__WORK INSTRUCTION__. Only lines containing the word "linkVec" are needed; pull them out of the material.

--------------------------------

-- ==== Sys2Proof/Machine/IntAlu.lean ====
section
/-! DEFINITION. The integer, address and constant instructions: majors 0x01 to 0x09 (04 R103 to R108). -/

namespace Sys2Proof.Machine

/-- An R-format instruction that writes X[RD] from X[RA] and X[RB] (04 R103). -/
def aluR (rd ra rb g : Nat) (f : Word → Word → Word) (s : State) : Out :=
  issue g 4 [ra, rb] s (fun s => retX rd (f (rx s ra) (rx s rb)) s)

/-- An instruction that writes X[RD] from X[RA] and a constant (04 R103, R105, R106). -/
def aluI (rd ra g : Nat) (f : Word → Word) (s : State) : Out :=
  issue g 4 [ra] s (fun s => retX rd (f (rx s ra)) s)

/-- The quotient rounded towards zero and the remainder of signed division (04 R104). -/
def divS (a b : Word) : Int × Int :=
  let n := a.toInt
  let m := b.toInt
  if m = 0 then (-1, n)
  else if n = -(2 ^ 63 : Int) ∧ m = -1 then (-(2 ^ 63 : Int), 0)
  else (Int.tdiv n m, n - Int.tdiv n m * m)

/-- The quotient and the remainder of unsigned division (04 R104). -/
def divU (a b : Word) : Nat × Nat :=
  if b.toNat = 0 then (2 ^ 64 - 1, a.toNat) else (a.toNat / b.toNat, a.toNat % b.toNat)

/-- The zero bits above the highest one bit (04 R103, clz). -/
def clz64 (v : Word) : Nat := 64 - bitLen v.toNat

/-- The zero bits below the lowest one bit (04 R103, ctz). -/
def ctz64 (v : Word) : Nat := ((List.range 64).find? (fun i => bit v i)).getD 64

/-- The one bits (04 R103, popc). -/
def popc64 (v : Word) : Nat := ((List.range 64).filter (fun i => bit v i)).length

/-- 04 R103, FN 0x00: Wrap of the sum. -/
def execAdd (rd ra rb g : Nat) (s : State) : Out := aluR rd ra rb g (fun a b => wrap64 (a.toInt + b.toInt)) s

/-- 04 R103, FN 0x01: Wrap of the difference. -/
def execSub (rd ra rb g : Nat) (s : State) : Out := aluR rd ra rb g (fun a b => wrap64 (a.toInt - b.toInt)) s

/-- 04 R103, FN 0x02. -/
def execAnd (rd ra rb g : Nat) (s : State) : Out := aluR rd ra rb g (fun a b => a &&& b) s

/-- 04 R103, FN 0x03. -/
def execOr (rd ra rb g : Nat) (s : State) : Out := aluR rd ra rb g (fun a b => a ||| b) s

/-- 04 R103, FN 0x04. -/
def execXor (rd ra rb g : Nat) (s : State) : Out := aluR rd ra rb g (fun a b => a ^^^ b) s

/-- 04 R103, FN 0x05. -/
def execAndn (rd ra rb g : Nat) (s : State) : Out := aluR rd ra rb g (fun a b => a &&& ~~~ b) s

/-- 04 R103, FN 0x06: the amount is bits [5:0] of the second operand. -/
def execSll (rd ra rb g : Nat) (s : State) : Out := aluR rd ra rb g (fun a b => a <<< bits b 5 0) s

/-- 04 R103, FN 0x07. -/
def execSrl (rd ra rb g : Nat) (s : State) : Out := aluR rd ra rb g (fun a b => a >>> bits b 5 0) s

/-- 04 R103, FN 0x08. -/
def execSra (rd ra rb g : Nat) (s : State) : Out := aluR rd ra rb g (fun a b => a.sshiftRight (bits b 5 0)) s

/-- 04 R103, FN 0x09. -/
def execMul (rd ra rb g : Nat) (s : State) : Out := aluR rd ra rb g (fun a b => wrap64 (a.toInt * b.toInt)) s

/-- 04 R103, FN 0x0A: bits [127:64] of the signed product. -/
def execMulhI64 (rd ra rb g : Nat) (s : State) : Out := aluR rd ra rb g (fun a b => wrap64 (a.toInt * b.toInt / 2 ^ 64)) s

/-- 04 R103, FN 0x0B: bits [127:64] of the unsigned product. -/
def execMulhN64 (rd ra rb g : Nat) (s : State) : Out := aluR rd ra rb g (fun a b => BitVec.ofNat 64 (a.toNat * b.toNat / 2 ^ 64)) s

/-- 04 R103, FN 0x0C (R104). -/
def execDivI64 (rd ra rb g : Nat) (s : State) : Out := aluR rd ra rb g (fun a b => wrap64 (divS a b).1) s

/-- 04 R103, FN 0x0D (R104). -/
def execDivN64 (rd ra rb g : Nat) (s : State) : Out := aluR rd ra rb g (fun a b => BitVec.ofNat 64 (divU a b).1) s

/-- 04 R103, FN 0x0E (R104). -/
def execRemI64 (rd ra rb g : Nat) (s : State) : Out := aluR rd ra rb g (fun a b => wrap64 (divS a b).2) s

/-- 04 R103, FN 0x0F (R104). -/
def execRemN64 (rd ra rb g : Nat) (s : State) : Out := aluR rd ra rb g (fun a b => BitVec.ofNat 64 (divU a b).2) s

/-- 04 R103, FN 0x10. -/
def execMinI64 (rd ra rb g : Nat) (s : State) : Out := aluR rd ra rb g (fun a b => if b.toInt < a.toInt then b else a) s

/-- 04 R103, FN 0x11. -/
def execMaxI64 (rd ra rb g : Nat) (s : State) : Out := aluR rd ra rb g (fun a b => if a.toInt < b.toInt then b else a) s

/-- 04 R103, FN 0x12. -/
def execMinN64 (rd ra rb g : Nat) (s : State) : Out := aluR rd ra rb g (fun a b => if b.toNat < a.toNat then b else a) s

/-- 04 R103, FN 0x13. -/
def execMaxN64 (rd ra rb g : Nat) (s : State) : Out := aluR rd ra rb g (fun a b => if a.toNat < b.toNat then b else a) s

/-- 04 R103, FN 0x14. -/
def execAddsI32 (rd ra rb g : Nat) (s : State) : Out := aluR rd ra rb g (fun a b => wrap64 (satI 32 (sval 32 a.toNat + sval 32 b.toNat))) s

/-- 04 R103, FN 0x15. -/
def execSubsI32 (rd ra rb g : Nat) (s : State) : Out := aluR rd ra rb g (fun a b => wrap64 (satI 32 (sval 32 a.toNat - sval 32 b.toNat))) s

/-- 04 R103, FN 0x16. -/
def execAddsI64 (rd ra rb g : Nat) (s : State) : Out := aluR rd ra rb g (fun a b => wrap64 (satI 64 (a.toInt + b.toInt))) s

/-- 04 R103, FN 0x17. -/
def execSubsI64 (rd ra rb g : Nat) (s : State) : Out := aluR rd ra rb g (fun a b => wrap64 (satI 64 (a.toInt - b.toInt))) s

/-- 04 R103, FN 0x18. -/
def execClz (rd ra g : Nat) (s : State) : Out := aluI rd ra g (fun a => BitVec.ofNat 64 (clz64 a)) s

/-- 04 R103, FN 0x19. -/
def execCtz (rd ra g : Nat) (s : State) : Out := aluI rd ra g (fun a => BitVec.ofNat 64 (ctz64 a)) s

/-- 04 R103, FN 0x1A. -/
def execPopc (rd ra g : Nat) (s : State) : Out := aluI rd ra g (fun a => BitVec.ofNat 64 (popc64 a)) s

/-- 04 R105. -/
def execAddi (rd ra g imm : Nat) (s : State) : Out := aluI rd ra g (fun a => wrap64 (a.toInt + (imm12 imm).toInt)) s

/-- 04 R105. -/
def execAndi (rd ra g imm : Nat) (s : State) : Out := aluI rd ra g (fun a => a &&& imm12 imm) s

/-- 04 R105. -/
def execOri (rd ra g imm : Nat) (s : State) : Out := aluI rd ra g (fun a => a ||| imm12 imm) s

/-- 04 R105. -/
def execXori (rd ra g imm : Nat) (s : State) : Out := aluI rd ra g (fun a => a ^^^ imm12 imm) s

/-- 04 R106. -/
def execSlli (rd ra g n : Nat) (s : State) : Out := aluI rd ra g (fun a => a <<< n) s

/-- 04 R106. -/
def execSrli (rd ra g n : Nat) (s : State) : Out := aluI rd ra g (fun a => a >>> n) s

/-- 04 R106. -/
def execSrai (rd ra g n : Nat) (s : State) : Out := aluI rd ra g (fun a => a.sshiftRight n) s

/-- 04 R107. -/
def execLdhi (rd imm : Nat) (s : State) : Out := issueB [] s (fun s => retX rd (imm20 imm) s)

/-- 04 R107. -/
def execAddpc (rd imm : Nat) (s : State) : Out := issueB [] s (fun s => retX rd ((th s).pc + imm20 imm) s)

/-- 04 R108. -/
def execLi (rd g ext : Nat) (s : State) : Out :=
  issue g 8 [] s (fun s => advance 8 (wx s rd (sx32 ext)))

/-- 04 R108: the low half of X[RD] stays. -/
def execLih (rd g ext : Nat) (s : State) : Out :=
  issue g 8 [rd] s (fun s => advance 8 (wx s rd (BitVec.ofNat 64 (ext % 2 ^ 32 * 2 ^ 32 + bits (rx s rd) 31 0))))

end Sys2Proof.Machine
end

--------------------------------

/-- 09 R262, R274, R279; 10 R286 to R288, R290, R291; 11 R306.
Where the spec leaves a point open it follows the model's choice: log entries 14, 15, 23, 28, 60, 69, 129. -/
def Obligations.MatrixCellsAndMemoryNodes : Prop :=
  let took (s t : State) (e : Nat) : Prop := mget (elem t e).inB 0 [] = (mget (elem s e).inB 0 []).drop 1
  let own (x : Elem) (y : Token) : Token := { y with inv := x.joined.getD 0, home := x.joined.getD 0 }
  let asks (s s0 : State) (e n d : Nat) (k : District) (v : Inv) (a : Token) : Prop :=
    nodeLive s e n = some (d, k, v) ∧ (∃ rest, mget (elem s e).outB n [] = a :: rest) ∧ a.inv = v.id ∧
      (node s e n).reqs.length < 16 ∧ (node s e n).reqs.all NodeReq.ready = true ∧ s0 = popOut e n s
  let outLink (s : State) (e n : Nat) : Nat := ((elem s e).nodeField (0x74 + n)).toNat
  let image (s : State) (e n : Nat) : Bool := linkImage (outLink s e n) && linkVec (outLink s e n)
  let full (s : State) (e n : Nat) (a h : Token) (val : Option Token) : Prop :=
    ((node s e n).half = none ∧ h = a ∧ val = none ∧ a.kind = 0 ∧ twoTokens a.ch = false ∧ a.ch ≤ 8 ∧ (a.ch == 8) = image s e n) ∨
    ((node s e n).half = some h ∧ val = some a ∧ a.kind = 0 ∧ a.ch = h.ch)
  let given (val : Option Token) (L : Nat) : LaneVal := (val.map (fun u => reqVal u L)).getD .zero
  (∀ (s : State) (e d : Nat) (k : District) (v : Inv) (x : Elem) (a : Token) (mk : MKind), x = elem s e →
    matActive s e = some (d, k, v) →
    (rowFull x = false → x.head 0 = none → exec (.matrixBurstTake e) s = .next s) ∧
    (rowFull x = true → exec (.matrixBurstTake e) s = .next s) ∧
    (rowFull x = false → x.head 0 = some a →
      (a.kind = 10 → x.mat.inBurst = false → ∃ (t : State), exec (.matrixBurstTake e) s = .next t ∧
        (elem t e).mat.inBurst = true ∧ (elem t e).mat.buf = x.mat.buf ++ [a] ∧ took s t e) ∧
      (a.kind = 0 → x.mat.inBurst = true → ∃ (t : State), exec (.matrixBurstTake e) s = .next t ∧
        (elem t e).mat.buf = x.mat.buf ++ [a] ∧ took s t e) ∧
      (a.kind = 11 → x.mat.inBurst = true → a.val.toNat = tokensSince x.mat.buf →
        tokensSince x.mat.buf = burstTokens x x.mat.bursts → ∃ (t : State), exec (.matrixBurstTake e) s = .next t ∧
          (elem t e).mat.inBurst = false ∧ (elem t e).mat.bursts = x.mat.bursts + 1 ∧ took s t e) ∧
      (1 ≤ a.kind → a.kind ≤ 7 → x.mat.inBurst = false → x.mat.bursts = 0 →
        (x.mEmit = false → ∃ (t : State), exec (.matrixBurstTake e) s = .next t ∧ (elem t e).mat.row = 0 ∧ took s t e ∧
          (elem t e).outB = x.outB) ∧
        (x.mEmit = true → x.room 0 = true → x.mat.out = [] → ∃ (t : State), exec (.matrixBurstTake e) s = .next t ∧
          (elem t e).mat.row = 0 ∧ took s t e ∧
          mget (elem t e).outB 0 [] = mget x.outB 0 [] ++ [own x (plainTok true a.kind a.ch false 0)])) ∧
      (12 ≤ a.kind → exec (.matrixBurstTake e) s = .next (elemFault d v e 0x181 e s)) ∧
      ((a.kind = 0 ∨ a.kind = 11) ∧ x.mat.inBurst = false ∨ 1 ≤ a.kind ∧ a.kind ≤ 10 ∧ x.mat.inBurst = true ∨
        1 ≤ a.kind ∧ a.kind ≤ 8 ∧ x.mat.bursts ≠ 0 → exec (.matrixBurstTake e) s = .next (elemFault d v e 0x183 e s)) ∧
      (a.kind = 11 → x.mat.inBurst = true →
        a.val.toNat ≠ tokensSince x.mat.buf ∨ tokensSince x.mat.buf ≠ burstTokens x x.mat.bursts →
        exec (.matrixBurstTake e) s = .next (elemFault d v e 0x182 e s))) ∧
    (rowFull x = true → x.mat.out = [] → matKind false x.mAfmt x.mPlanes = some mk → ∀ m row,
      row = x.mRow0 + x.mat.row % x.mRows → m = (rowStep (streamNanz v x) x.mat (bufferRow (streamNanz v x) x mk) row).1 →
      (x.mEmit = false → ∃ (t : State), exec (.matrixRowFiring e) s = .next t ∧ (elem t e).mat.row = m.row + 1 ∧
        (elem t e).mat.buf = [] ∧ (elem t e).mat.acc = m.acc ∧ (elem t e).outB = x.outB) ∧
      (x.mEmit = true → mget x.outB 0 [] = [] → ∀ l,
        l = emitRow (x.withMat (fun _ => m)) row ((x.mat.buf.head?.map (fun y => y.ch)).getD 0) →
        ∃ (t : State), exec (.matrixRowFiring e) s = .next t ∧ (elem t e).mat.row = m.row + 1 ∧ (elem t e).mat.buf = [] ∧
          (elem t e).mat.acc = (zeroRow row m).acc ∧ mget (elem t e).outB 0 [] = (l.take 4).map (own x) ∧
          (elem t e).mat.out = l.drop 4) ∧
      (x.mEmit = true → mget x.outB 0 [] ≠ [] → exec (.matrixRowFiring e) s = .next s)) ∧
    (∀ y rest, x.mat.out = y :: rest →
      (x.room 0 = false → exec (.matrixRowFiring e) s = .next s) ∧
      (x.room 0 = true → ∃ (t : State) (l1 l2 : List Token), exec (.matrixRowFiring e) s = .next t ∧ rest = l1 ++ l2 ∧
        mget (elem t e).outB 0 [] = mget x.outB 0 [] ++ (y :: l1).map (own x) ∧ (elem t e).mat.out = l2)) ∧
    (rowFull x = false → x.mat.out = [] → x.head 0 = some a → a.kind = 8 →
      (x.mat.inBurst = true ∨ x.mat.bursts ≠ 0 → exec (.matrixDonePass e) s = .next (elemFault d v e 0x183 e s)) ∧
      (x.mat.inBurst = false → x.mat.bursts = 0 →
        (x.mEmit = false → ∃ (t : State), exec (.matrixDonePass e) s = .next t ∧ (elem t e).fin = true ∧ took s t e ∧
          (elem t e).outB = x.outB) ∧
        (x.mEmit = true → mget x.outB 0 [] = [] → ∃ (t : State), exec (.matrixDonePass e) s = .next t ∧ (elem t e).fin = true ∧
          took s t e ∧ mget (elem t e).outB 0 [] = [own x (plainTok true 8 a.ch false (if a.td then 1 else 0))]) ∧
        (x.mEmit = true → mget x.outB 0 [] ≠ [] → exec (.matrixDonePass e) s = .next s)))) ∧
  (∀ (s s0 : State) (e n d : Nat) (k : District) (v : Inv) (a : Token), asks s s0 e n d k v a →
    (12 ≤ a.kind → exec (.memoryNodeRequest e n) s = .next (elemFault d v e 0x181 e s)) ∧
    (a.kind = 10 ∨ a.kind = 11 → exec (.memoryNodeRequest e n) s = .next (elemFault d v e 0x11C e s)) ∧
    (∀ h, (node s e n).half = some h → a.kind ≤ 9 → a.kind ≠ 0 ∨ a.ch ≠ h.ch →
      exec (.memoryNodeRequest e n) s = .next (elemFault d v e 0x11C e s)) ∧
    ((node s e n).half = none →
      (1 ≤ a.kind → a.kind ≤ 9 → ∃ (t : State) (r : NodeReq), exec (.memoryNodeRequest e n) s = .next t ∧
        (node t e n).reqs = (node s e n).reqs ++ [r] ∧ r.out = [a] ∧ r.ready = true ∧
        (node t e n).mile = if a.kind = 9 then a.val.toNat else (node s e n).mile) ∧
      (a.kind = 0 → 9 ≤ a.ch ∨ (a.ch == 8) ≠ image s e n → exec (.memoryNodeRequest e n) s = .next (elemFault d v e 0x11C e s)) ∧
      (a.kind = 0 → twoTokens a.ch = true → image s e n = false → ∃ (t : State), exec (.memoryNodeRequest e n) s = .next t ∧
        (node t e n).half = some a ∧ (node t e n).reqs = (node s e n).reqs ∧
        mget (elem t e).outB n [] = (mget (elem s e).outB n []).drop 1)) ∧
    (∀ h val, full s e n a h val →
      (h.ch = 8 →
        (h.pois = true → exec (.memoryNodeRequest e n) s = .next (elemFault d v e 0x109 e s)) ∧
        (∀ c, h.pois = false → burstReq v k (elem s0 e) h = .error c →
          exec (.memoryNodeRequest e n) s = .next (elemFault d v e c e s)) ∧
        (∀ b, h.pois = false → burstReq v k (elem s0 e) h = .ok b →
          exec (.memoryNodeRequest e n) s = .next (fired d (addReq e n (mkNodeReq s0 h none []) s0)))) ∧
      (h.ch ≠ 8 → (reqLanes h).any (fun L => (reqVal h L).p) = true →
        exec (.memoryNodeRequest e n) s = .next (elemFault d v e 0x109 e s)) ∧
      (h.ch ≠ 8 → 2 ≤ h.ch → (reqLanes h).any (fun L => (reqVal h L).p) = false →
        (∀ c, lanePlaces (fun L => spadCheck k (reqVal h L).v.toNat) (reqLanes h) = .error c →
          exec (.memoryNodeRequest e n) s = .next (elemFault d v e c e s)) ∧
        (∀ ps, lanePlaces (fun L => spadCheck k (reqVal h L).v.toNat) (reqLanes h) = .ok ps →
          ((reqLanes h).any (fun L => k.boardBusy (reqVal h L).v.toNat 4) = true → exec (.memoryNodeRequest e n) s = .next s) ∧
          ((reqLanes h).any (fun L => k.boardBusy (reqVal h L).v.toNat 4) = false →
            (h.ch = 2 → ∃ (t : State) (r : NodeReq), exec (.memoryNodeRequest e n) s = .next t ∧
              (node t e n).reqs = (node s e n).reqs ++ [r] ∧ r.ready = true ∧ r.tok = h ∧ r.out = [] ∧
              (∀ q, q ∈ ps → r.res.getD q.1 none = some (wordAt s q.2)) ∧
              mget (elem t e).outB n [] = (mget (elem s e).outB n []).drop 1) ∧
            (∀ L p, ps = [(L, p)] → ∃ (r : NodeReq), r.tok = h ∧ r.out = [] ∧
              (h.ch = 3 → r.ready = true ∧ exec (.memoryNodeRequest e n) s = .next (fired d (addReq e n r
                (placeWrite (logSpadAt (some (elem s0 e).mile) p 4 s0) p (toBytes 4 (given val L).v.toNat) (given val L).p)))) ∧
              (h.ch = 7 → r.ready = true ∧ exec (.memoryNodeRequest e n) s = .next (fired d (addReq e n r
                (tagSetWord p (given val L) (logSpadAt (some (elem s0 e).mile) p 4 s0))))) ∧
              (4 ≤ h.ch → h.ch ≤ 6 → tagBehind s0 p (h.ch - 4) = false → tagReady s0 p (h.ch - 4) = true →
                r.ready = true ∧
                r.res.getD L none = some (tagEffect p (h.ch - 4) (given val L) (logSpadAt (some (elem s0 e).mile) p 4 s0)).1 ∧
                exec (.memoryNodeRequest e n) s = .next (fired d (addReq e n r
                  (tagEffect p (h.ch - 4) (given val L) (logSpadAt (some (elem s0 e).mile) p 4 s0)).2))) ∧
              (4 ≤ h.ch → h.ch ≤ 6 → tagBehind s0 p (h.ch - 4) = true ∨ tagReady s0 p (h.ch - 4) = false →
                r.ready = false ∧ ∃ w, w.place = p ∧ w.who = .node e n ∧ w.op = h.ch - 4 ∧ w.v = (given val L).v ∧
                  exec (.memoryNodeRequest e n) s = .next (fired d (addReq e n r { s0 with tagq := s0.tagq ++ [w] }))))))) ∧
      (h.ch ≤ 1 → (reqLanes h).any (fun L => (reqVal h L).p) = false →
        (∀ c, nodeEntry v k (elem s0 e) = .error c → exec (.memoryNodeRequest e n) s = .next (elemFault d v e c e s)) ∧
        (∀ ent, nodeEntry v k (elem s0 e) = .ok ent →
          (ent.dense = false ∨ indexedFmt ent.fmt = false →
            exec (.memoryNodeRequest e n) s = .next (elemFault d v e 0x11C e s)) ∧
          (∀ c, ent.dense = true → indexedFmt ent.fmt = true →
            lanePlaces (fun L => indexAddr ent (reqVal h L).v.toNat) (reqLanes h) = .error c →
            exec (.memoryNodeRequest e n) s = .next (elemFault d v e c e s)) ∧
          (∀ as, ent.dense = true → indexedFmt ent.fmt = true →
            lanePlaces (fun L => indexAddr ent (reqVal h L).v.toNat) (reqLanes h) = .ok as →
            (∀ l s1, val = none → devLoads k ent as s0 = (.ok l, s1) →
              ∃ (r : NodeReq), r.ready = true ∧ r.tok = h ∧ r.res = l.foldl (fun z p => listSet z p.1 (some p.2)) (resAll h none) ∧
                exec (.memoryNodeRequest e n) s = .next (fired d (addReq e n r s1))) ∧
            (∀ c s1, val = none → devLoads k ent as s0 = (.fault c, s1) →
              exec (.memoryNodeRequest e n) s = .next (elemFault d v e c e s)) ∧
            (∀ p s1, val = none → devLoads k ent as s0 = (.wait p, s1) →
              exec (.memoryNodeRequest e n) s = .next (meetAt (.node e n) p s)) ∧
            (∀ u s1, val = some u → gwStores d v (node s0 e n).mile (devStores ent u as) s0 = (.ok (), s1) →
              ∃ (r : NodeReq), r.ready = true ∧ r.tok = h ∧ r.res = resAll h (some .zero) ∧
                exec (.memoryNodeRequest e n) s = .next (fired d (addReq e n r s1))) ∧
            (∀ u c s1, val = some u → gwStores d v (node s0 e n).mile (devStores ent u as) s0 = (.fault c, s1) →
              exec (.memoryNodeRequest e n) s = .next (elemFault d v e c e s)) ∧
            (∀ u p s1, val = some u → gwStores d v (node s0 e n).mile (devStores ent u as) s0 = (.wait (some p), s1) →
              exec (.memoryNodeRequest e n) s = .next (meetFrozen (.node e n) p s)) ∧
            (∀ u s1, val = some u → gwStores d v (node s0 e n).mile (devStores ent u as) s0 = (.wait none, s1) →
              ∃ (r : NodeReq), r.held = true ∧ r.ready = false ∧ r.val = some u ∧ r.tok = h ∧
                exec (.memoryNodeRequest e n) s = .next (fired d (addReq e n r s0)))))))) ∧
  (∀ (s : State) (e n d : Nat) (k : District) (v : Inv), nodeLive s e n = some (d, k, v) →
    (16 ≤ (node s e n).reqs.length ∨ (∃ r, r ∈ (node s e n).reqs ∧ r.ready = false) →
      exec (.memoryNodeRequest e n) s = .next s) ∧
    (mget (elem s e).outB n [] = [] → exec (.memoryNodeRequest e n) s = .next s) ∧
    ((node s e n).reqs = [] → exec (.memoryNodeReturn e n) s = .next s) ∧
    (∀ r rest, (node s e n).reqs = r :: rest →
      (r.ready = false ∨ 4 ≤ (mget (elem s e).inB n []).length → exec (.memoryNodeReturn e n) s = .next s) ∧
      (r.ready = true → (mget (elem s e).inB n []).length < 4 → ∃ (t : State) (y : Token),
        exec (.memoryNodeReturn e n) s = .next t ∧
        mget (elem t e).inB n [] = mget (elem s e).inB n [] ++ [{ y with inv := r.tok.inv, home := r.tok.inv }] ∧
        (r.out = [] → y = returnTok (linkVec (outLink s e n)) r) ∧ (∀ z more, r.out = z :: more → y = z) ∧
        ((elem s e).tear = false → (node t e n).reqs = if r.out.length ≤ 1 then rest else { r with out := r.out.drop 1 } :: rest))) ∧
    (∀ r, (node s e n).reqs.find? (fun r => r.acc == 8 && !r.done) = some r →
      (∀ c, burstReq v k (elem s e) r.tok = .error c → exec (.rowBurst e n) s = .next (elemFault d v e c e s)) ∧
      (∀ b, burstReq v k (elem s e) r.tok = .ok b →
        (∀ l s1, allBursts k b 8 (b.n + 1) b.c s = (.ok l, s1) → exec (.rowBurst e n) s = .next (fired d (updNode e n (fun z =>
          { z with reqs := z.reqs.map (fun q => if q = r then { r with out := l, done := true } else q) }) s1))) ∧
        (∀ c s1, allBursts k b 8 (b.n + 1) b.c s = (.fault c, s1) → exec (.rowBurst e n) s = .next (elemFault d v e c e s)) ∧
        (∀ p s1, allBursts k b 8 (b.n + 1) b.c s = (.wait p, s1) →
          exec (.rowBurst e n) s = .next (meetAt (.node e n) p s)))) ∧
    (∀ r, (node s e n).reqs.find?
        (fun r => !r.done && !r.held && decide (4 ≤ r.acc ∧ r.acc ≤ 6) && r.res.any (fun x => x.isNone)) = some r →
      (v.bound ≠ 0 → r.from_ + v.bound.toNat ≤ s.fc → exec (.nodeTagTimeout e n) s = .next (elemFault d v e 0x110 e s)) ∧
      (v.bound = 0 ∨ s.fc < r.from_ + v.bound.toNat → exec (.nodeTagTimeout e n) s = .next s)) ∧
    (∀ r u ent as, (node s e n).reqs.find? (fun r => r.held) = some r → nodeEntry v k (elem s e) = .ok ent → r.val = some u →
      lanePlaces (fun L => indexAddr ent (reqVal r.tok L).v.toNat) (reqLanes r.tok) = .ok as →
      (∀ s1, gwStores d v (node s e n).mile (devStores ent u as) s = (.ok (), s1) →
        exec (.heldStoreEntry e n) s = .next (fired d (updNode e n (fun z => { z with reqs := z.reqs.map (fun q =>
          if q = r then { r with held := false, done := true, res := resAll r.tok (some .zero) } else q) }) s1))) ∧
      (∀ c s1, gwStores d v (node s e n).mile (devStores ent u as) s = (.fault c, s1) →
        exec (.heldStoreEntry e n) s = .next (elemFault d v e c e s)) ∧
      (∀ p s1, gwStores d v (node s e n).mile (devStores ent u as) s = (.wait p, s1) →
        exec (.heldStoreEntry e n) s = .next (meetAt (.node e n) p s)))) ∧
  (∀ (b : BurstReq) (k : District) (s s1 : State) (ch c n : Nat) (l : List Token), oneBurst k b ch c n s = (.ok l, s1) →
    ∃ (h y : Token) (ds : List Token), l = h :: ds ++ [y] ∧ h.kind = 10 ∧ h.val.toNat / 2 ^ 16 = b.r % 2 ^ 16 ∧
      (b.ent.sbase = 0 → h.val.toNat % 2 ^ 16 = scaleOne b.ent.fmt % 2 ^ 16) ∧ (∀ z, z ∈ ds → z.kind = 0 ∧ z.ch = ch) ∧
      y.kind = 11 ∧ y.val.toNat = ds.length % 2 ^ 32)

--------------------------------

__REPLY TO THE TASK__.
  let image (s : State) (e n : Nat) : Bool := linkImage (outLink s e n) && linkVec (outLink s e n)
        (r.out = [] → y = returnTok (linkVec (outLink s e n)) r) ∧ (∀ z more, r.out = z :: more → y = z) ∧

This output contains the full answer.